Por otro lado los populistas situaban al campesinado como la potencial fuerza que debía liderar la revolución, sin embargo, solamente tenían en cuenta que estos eran la clase social mayoritaria en Rusia y no por la posición social que ocupan respecto a la producción y al trabajo. No entendían, como si lo hacían los marxistas, que la condición del proletariado de no tener propiedad alguna de los medios de producción no le ataba a ninguna forma de organización social que no fuera la socialista, como si le pasaba al campesinado donde habían una mayoría de pequeños productores.
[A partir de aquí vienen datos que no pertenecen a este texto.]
/-! ### resetRegisters -/

@[simp] theorem resetRegisters_inMax (s : State) : (resetRegisters s).inMax = s.inMax := rfl
@[simp] theorem resetRegisters_outMax (s : State) : (resetRegisters s).outMax = s.outMax := rfl
@[simp] theorem resetRegisters_inMem (s : State) : (resetRegisters s).inMem = s.inMem := rfl
@[simp] theorem resetRegisters_outMem (s : State) : (resetRegisters s).outMem = s.outMem := rfl
@[simp] theorem resetRegisters_dictMem (s : State) : (resetRegisters s).dictMem = s.dictMem := rfl
@[simp] theorem resetRegisters_busy (s : State) : (resetRegisters s).busy = false := rfl
@[simp] theorem resetRegisters_err (s : State) : (resetRegisters s).err = false := rfl
@[simp] theorem resetRegisters_ok (s : State) : (resetRegisters s).ok = false := rfl
@[simp] theorem resetRegisters_lastOp (s : State) : (resetRegisters s).lastOp = none := rfl
@[simp] theorem resetRegisters_error (s : State) : (resetRegisters s).error = none := rfl
@[simp] theorem resetRegisters_dictReq (s : State) : (resetRegisters s).dictReq = false := rfl
@[simp] theorem resetRegisters_intDone (s : State) : (resetRegisters s).intDone = false := rfl
@[simp] theorem resetRegisters_intErr (s : State) : (resetRegisters s).intErr = false := rfl
@[simp] theorem resetRegisters_doneEn (s : State) : (resetRegisters s).doneEn = false := rfl
@[simp] theorem resetRegisters_errEn (s : State) : (resetRegisters s).errEn = false := rfl
@[simp] theorem resetRegisters_inStart (s : State) : (resetRegisters s).inStart = 0#24 := rfl
@[simp] theorem resetRegisters_inLen (s : State) : (resetRegisters s).inLen = 0#25 := rfl
@[simp] theorem resetRegisters_dictLen (s : State) : (resetRegisters s).dictLen = 0#17 := rfl
@[simp] theorem resetRegisters_outLen (s : State) : (resetRegisters s).outLen = 0#25 := rfl
@[simp] theorem resetRegisters_bitpos (s : State) : (resetRegisters s).bitpos = 0#28 := rfl
@[simp] theorem resetRegisters_bfinal (s : State) : (resetRegisters s).bfinal = 0#1 := rfl
@[simp] theorem resetRegisters_btype (s : State) : (resetRegisters s).btype = 0#2 := rfl
@[simp] theorem resetRegisters_blkcnt (s : State) : (resetRegisters s).blkcnt = 0#24 := rfl
@[simp] theorem resetRegisters_ckSrc (s : State) : (resetRegisters s).ckSrc = 0#2 := rfl
@[simp] theorem resetRegisters_ckOff (s : State) : (resetRegisters s).ckOff = 0#32 := rfl
@[simp] theorem resetRegisters_ckLen (s : State) : (resetRegisters s).ckLen = 0#32 := rfl
@[simp] theorem resetRegisters_adlerSeed (s : State) : (resetRegisters s).adlerSeed = 1#32 := rfl
@[simp] theorem resetRegisters_crcSeed (s : State) : (resetRegisters s).crcSeed = 0#32 := rfl
@[simp] theorem resetRegisters_ckResult (s : State) : (resetRegisters s).ckResult = 0#32 := rfl
@[simp] theorem resetRegisters_phase (s : State) : (resetRegisters s).phase = .idle := rfl
@[simp] theorem resetRegisters_litSel (s : State) : (resetRegisters s).litSel = false := rfl
@[simp] theorem resetRegisters_distSel (s : State) : (resetRegisters s).distSel = false := rfl
@[simp] theorem resetRegisters_litTree (s : State) : (resetRegisters s).litTree = s.litTree := rfl
@[simp] theorem resetRegisters_distTree (s : State) : (resetRegisters s).distTree = s.distTree := rfl
@[simp] theorem resetRegisters_clenTree (s : State) : (resetRegisters s).clenTree = s.clenTree := rfl
@[simp] theorem resetRegisters_lens (s : State) : (resetRegisters s).lens = s.lens := rfl
@[simp] theorem resetRegisters_inner (s : State) : (resetRegisters s).inner = .none := rfl
@[simp] theorem resetRegisters_host (s : State) : (resetRegisters s).host = s.host := rfl
@[simp] theorem resetRegisters_hostGot (s : State) : (resetRegisters s).hostGot = s.hostGot := rfl
@[simp] theorem resetRegisters_draw (s : State) : (resetRegisters s).draw = s.draw := rfl
@[simp] theorem resetRegisters_epoch (s : State) : (resetRegisters s).epoch = s.epoch := rfl

/-! ### powerOn -/

@[simp] theorem powerOn_inMax (s : State) : (powerOn s).inMax = s.inMax := rfl
@[simp] theorem powerOn_outMax (s : State) : (powerOn s).outMax = s.outMax := rfl
@[simp] theorem powerOn_inMem (s : State) : (powerOn s).inMem = [] := rfl
@[simp] theorem powerOn_outMem (s : State) : (powerOn s).outMem = [] := rfl
@[simp] theorem powerOn_dictMem (s : State) : (powerOn s).dictMem = [] := rfl
@[simp] theorem powerOn_busy (s : State) : (powerOn s).busy = false := rfl
@[simp] theorem powerOn_err (s : State) : (powerOn s).err = false := rfl
@[simp] theorem powerOn_ok (s : State) : (powerOn s).ok = false := rfl
@[simp] theorem powerOn_lastOp (s : State) : (powerOn s).lastOp = none := rfl
@[simp] theorem powerOn_error (s : State) : (powerOn s).error = none := rfl
@[simp] theorem powerOn_dictReq (s : State) : (powerOn s).dictReq = false := rfl
@[simp] theorem powerOn_intDone (s : State) : (powerOn s).intDone = false := rfl
@[simp] theorem powerOn_intErr (s : State) : (powerOn s).intErr = false := rfl
@[simp] theorem powerOn_doneEn (s : State) : (powerOn s).doneEn = false := rfl
@[simp] theorem powerOn_errEn (s : State) : (powerOn s).errEn = false := rfl
@[simp] theorem powerOn_inStart (s : State) : (powerOn s).inStart = 0#24 := rfl
@[simp] theorem powerOn_inLen (s : State) : (powerOn s).inLen = 0#25 := rfl
@[simp] theorem powerOn_dictLen (s : State) : (powerOn s).dictLen = 0#17 := rfl
@[simp] theorem powerOn_outLen (s : State) : (powerOn s).outLen = 0#25 := rfl
@[simp] theorem powerOn_bitpos (s : State) : (powerOn s).bitpos = 0#28 := rfl
@[simp] theorem powerOn_bfinal (s : State) : (powerOn s).bfinal = 0#1 := rfl
@[simp] theorem powerOn_btype (s : State) : (powerOn s).btype = 0#2 := rfl
@[simp] theorem powerOn_blkcnt (s : State) : (powerOn s).blkcnt = 0#24 := rfl
@[simp] theorem powerOn_ckSrc (s : State) : (powerOn s).ckSrc = 0#2 := rfl
@[simp] theorem powerOn_ckOff (s : State) : (powerOn s).ckOff = 0#32 := rfl
@[simp] theorem powerOn_ckLen (s : State) : (powerOn s).ckLen = 0#32 := rfl
@[simp] theorem powerOn_adlerSeed (s : State) : (powerOn s).adlerSeed = 1#32 := rfl
@[simp] theorem powerOn_crcSeed (s : State) : (powerOn s).crcSeed = 0#32 := rfl
@[simp] theorem powerOn_ckResult (s : State) : (powerOn s).ckResult = 0#32 := rfl
@[simp] theorem powerOn_phase (s : State) : (powerOn s).phase = .idle := rfl
@[simp] theorem powerOn_litSel (s : State) : (powerOn s).litSel = false := rfl
@[simp] theorem powerOn_distSel (s : State) : (powerOn s).distSel = false := rfl
@[simp] theorem powerOn_litTree (s : State) : (powerOn s).litTree = HTree.noCodes := rfl
@[simp] theorem powerOn_distTree (s : State) : (powerOn s).distTree = HTree.noCodes := rfl
@[simp] theorem powerOn_clenTree (s : State) : (powerOn s).clenTree = HTree.noCodes := rfl
@[simp] theorem powerOn_lens (s : State) : (powerOn s).lens = List.replicate 320 0#4 := rfl
@[simp] theorem powerOn_inner (s : State) : (powerOn s).inner = .none := rfl
@[simp] theorem powerOn_host (s : State) : (powerOn s).host = s.host := rfl
@[simp] theorem powerOn_hostGot (s : State) : (powerOn s).hostGot = s.hostGot := rfl
@[simp] theorem powerOn_draw (s : State) : (powerOn s).draw = s.draw := rfl
@[simp] theorem powerOn_epoch (s : State) : (powerOn s).epoch = s.epoch + 1 := rfl

end Sys2Proof.Machine
end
Después de este pequeño recorrido sobre las principales corrientes a las que se opusieron los bolcheviques, queda reflexionar sobre un pequeña cuestión; tras todo este balance y conociendo los resultados de estas dos corrientes de pensamiento; la oportunista y la marxista, pero no solamente en los primeros compases del siglo XX y a finales del XIX, sino en la propia actualidad a través de las asociaciones con organizaciones y movimientos existentes, queda preguntarse ¿Quién tenía razón? Y aunque la respuesta no sea fácil de responder, o mejor dicho, de defender, al menos en el contexto actual, lo cierto es que los oportunistas jamás demostraron estar en lo cierto y los bolcheviques contrastaron en la práctica que sus métodos políticos y organizativos eran los únicos verdaderamente funcionales a los objetivos revolucionarios, a la necesaria acumulación de fuerzas del proletariado para tomar el poder. Y es que a la luz de la historia están los hechos y si por alguna razón estuvieran en la penumbra, estaremos nosotros para devolverlos a la claridad.